*TASK TO CARRY OUT*:
Exactly as they appear, copy the lines from the start of the entries below to the line containing "set_option Elab.async false", both ends included.
+++
-- ==== Sys2Proof/Laws/KeptUmpire.lean ====
section
/-! SUPPORT. The operations of Machine/Umpire.lean keep what Laws/Kept.lean says. -/

-- One declaration after another: the package is compiled as one text, and its memory stays within bounds.
set_option Elab.async false

namespace Sys2Proof.Machine

theorem State.cardRecord_kept {s₀ s : State} (h₀ : State.Kept s₀ s) (m kind acc addr : Nat) : State.Kept s₀ (State.cardRecord s m kind acc addr) := by
  unfold State.cardRecord
  repeat' first
    | with_reducible assumption
    | intro x; first | (refine (fun (hx : State.Kept s₀ x) => ?_) ?_); clear_value x; rotate_left; subst x | (refine (fun (hx : State.Kept s₀ x.1) => ?_) ?_); clear_value x; rotate_left; subst x | subst x
    | lift_lets -underBinder +implicits
    | with_reducible apply State.cause_kept
    | with_reducible apply State.faultEvent_kept
    | with_reducible apply State.inc_kept
    | with_reducible apply State.lastingAtOnce_kept
    | with_reducible apply State.record_kept
    | with_reducible apply State.setMst_kept
    | with_reducible apply State.wr_kept
    | with_reducible apply State.wr64_kept
    | with_reducible refine .ite (fun _ => ?_) (fun _ => ?_)
    | with_reducible refine .ofFst (by assumption) ?_
    | split
    | with_reducible refine State.Kept.mk_iff.2 ?_

theorem State.cardDesc_kept {s₀ s : State} (h₀ : State.Kept s₀ s) (m : Nat) : State.Kept s₀ (State.cardDesc s m) := by
  unfold State.cardDesc
  repeat' first
    | with_reducible assumption
    | intro x; first | (refine (fun (hx : State.Kept s₀ x) => ?_) ?_); clear_value x; rotate_left; subst x | subst x
    | lift_lets -underBinder +implicits
    | with_reducible apply State.setMst_kept
    | with_reducible refine .ite (fun _ => ?_) (fun _ => ?_)
    | with_reducible refine .foldl (fun _ _ _ => ?_) ?_
    | split
    | with_reducible refine State.Kept.mk_iff.2 ?_

theorem State.accServeAll_kept {s₀ s : State} (h₀ : State.Kept s₀ s)  : State.Kept s₀ (State.accServeAll s) := by
  unfold State.accServeAll
  repeat' first
    | with_reducible assumption
    | with_reducible apply State.accServe_kept
    | with_reducible refine .ite (fun _ => ?_) (fun _ => ?_)
    | with_reducible refine .foldl (fun _ _ _ => ?_) ?_
    | split

theorem State.cardWork_kept {s₀ s : State} (h₀ : State.Kept s₀ s) (m : Nat) (carried : List Nat) : State.Kept s₀ (State.cardWork s m carried) := by
  unfold State.cardWork
  repeat' first
    | with_reducible assumption
    | intro x; first | (refine (fun (hx : State.Kept s₀ x) => ?_) ?_); clear_value x; rotate_left; subst x | subst x
    | lift_lets -underBinder +implicits
    | with_reducible apply State.accServeAll_kept
    | with_reducible apply State.aesAbort_kept
    | with_reducible apply State.cardDesc_kept
    | with_reducible apply State.flushWork_kept
    | with_reducible apply State.resolveWhere_kept
    | with_reducible refine .ite (fun _ => ?_) (fun _ => ?_)
    | with_reducible refine .foldl (fun _ _ _ => ?_) ?_
    | split
    | with_reducible refine State.Kept.mk_iff.2 ?_

theorem State.slotUndo_kept {s₀ s : State} (h₀ : State.Kept s₀ s) (k : Nat) : State.Kept s₀ (State.slotUndo s k) := by
  unfold State.slotUndo
  repeat' first
    | with_reducible assumption
    | intro x; first | (refine (fun (hx : State.Kept s₀ x) => ?_) ?_); clear_value x; rotate_left; subst x | subst x
    | lift_lets -underBinder +implicits
    | with_reducible apply State.setCtxState_kept
    | with_reducible apply State.wb_kept
    | with_reducible refine .ite (fun _ => ?_) (fun _ => ?_)
    | with_reducible refine .foldl (fun _ _ _ => ?_) ?_
    | split

theorem State.slotCard_kept {s₀ s0 : State} (h₀ : State.Kept s₀ s0) (k : Nat) : State.Kept s₀ (State.slotCard s0 k) := by
  unfold State.slotCard
  repeat' first
    | with_reducible assumption
    | intro x; first | (refine (fun (hx : State.Kept s₀ x) => ?_) ?_); clear_value x; rotate_left; subst x | subst x
    | lift_lets -underBinder +implicits
    | with_reducible apply State.cause_kept
    | with_reducible apply State.setMst_kept
    | with_reducible apply State.slotUndo_kept
    | with_reducible apply State.wb_kept
    | with_reducible refine .ite (fun _ => ?_) (fun _ => ?_)
    | with_reducible refine .foldl (fun _ _ _ => ?_) ?_
    | split
    | with_reducible refine State.Kept.mk_iff.2 ?_

theorem State.hostCard_kept {s₀ s : State} (h₀ : State.Kept s₀ s)  : State.Kept s₀ (State.hostCard s) := by
  unfold State.hostCard
  repeat' first
    | with_reducible assumption
    | intro x; first | (refine (fun (hx : State.Kept s₀ x) => ?_) ?_); clear_value x; rotate_left; subst x | subst x
    | lift_lets -underBinder +implicits
    | with_reducible apply State.testEnd_kept
    | with_reducible refine .ite (fun _ => ?_) (fun _ => ?_)
    | split
    | with_reducible refine State.Kept.mk_iff.2 ?_

theorem State.debugCard_kept {s₀ s : State} (h₀ : State.Kept s₀ s)  : State.Kept s₀ (State.debugCard s) := by
  unfold State.debugCard
  repeat' first
    | with_reducible assumption
    | intro x; first | (refine (fun (hx : State.Kept s₀ x) => ?_) ?_); clear_value x; rotate_left; subst x | subst x
    | lift_lets -underBinder +implicits
    | with_reducible apply State.setDebug_kept
    | with_reducible refine .ite (fun _ => ?_) (fun _ => ?_)
    | exact Nat.zero_le _
    | split
    | with_reducible refine State.Kept.mk_iff.2 ?_

theorem State.cardOne_kept {s₀ s : State} (h₀ : State.Kept s₀ s) (m kind acc addr : Nat) (carried : List Nat) : State.Kept s₀ (State.cardOne s m kind acc addr carried) := by
  unfold State.cardOne
  repeat' first
    | with_reducible assumption
    | intro x; first | (refine (fun (hx : State.Kept s₀ x) => ?_) ?_); clear_value x; rotate_left; subst x | subst x
    | lift_lets -underBinder +implicits
    | with_reducible apply State.becomeDue_kept
    | with_reducible apply State.cardRecord_kept
    | with_reducible apply State.cardWork_kept
    | with_reducible apply State.debugCard_kept
    | with_reducible apply State.hostCard_kept
    | with_reducible apply State.slotCard_kept
    | with_reducible apply State.wf_kept
    | with_reducible refine .ite (fun _ => ?_) (fun _ => ?_)
    | split

theorem State.redCard_kept {s₀ s : State} (h₀ : State.Kept s₀ s) (m kind acc addr : Nat) (carried : List Nat) : State.Kept s₀ (State.redCard s m kind acc addr carried) := by
  unfold State.redCard
  repeat' first
    | with_reducible assumption
    | intro x; first | (refine (fun (hx : State.Kept s₀ x) => ?_) ?_); clear_value x; rotate_left; subst x | subst x
    | lift_lets -underBinder +implicits
    | with_reducible apply State.cardOne_kept
    | with_reducible refine .ite (fun _ => ?_) (fun _ => ?_)
    | split

theorem State.fabWrite_kept {s₀ s : State} (h₀ : State.Kept s₀ s) (m : Nat) (dl : Bool) (addr : Nat) (b : List Byte) : State.Kept s₀ (s.fabWrite m dl addr b) := by
  unfold State.fabWrite
  dsimp only
  split
  · exact State.regWrite_kept h₀ ..
  split
  · exact State.Kept.storeLgc (State.arbNote_kept h₀ _) ..
  split
  · exact State.Kept.storeMem (State.arbNote_kept h₀ _) addr _
  split
  · exact State.dmaWrite_kept h₀ ..
  · exact h₀

theorem State.returned_kept {s₀ s : State} (h₀ : State.Kept s₀ s) (m : Nat) (b : List Byte) (ok : Bool) : State.Kept s₀ (State.returned s m b ok) := by
  unfold State.returned
  repeat' first
    | with_reducible assumption
    | intro x; first | (refine (fun (hx : State.Kept s₀ x) => ?_) ?_); clear_value x; rotate_left; subst x | subst x
    | lift_lets -underBinder +implicits
    | with_reducible refine .ite (fun _ => ?_) (fun _ => ?_)
    | split
    | with_reducible refine State.Kept.mk_iff.2 ?_

theorem State.apertureAcc_kept {s₀ s : State} (h₀ : State.Kept s₀ s) (x : FabAcc) : State.Kept s₀ (State.apertureAcc s x) := by
  unfold State.apertureAcc
  repeat' first
    | with_reducible assumption
    | intro x; first | (refine (fun (hx : State.Kept s₀ x) => ?_) ?_); clear_value x; rotate_left; subst x | subst x
    | lift_lets -underBinder +implicits
    | with_reducible apply State.fabWrite_kept
    | with_reducible apply State.ignored_kept
    | with_reducible apply State.returned_kept
    | with_reducible refine .ite (fun _ => ?_) (fun _ => ?_)
    | split

theorem State.chanMoved_kept {s₀ s : State} (h₀ : State.Kept s₀ s) (m done left : Nat) : State.Kept s₀ (State.chanMoved s m done left) := by
  unfold State.chanMoved
  repeat' first
    | with_reducible assumption
    | intro x; first | (refine (fun (hx : State.Kept s₀ x) => ?_) ?_); clear_value x; rotate_left; subst x | subst x
    | lift_lets -underBinder +implicits
    | with_reducible apply State.setMst_kept
    | with_reducible refine .ite (fun _ => ?_) (fun _ => ?_)
    | split
    | with_reducible refine State.Kept.mk_iff.2 ?_

theorem FabRun.piece_kept {s₀ : State} {r : FabRun} (h₀ : State.Kept s₀ r.s) (x : FabAcc) (addr rep ofs n : Nat) : State.Kept s₀ (r.piece x addr rep ofs n).s := by
  unfold FabRun.piece
  cases r.s.umpCheck x addr with
  | some k => exact State.redCard_kept (.ite (fun _ => h₀) (fun _ => State.chanMoved_kept h₀ ..)) ..
  | none =>
    dsimp only
    split
    · exact State.fabWrite_kept h₀ ..
    · exact h₀

theorem FabRun.legacyPiece_kept {s₀ : State} {r : FabRun} (h₀ : State.Kept s₀ r.s) (x : FabAcc) (k c : Nat) (ch : Option Nat) (ofs n : Nat) :
    State.Kept s₀ (r.legacyPiece x k c ch ofs n).s := by
  have h1 := State.translate_kept h₀ k c x.acc (x.addr + ofs)
  unfold FabRun.legacyPiece
  dsimp only
  rcases hy : r.s.translate k c x.acc (x.addr + ofs) with ⟨s1, pa⟩
  rw [hy] at h1
  cases pa with
  | inl pa => exact FabRun.piece_kept (r := { r with s := s1 }) h1 ..
  | inr kind =>
    cases ch with
    | none => exact State.ctxFault_kept h1 ..
    | some j => exact State.chanFault_kept h1 ..

theorem FabRun.foldl_kept {α : Type} {s₀ : State} {f : FabRun → α → FabRun} {l : List α} {r : FabRun} (hf : ∀ r a, State.Kept s₀ r.s → State.Kept s₀ (f r a).s)
    (h : State.Kept s₀ r.s) : State.Kept s₀ (l.foldl f r).s := by
  induction l generalizing r with
  | nil => exact h
  | cons a l ih => exact ih (hf r a h)

theorem State.burst_kept {s₀ s : State} (h₀ : State.Kept s₀ s) (x : FabAcc) : State.Kept s₀ (s.burst x).s := by
  unfold State.burst
  dsimp only
  rcases s.lgcSource x with _ | ⟨k, c, ch⟩
  · refine FabRun.foldl_kept (r := { s := s }) (fun r p h => ?_) h₀
    split
    · exact h
    · exact FabRun.piece_kept h ..
  · refine FabRun.foldl_kept (r := { s := s }) (fun r p h => ?_) h₀
    split
    · exact h
    · exact FabRun.legacyPiece_kept h ..

theorem State.shadowFault_kept {s₀ s : State} (h₀ : State.Kept s₀ s)  : State.Kept s₀ (State.shadowFault s) := by
  unfold State.shadowFault
  repeat' first
    | with_reducible assumption
    | intro x; first | (refine (fun (hx : State.Kept s₀ x) => ?_) ?_); clear_value x; rotate_left; subst x | (refine (fun (hx : State.Kept s₀ x.1) => ?_) ?_); clear_value x; rotate_left; subst x | subst x
    | lift_lets -underBinder +implicits
    | split
    | with_reducible apply State.fault_kept
    | with_reducible apply State.forceSafe_kept
    | with_reducible refine .ite (fun _ => ?_) (fun _ => ?_)
    | with_reducible refine .ofFst (by assumption) ?_
    | split

theorem State.fabricAccess_kept {s₀ s : State} (h₀ : State.Kept s₀ s) (x : FabAcc) : State.Kept s₀ (s.fabricAccess x) := by
  have h1 : State.Kept s₀ (if x.m = 0x300 then s.hostTouch else s) := .ite (fun _ => State.hostTouch_kept h₀) (fun _ => h₀)
  have h2 : ∀ {t : State}, State.Kept s₀ t → State.Kept s₀ (if x.shadow = true then t.shadowFault else t) := fun h => .ite (fun _ => State.shadowFault_kept h) (fun _ => h)
  unfold State.fabricAccess
  dsimp only
  refine .ite (fun _ => h1) (fun _ => .ite (fun _ => .ite (fun _ => h1) (fun _ => State.returned_kept h1 ..)) (fun _ => .ite (fun _ => .ite (fun _ => h1)
    (fun _ => State.returned_kept h1 ..)) (fun _ => .ite (fun _ => State.apertureAcc_kept h1 _) (fun _ => .ite (fun _ => h1) (fun _ => ?_)))))
  have h3 := State.burst_kept (h2 h1) x
  generalize (if x.shadow = true then (if x.m = 0x300 then s.hostTouch else s).shadowFault else if x.m = 0x300 then s.hostTouch else s).burst x = r at h3 ⊢
  have h4 : ∀ a b, State.Kept s₀ (if r.stop = true ∨ x.prog.2 = 0 then r else { r with s := r.s.chanMoved x.m a b }).s := fun a b => by
    split
    · exact h3
    · exact State.chanMoved_kept h3 ..
  simp only [Bool.or_eq_true, decide_eq_true_eq]
  exact .ite (fun _ => h4 _ _) (fun _ => .ite (fun _ => State.returned_kept (h4 _ _) ..) (fun _ => State.returned_kept (h4 _ _) ..))

end Sys2Proof.Machine
end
+++
*EXERCISE RESULT*:
-- ==== Sys2Proof/Laws/KeptUmpire.lean ====
section
/-! SUPPORT. The operations of Machine/Umpire.lean keep what Laws/Kept.lean says. -/

-- One declaration after another: the package is compiled as one text, and its memory stays within bounds.
set_option Elab.async false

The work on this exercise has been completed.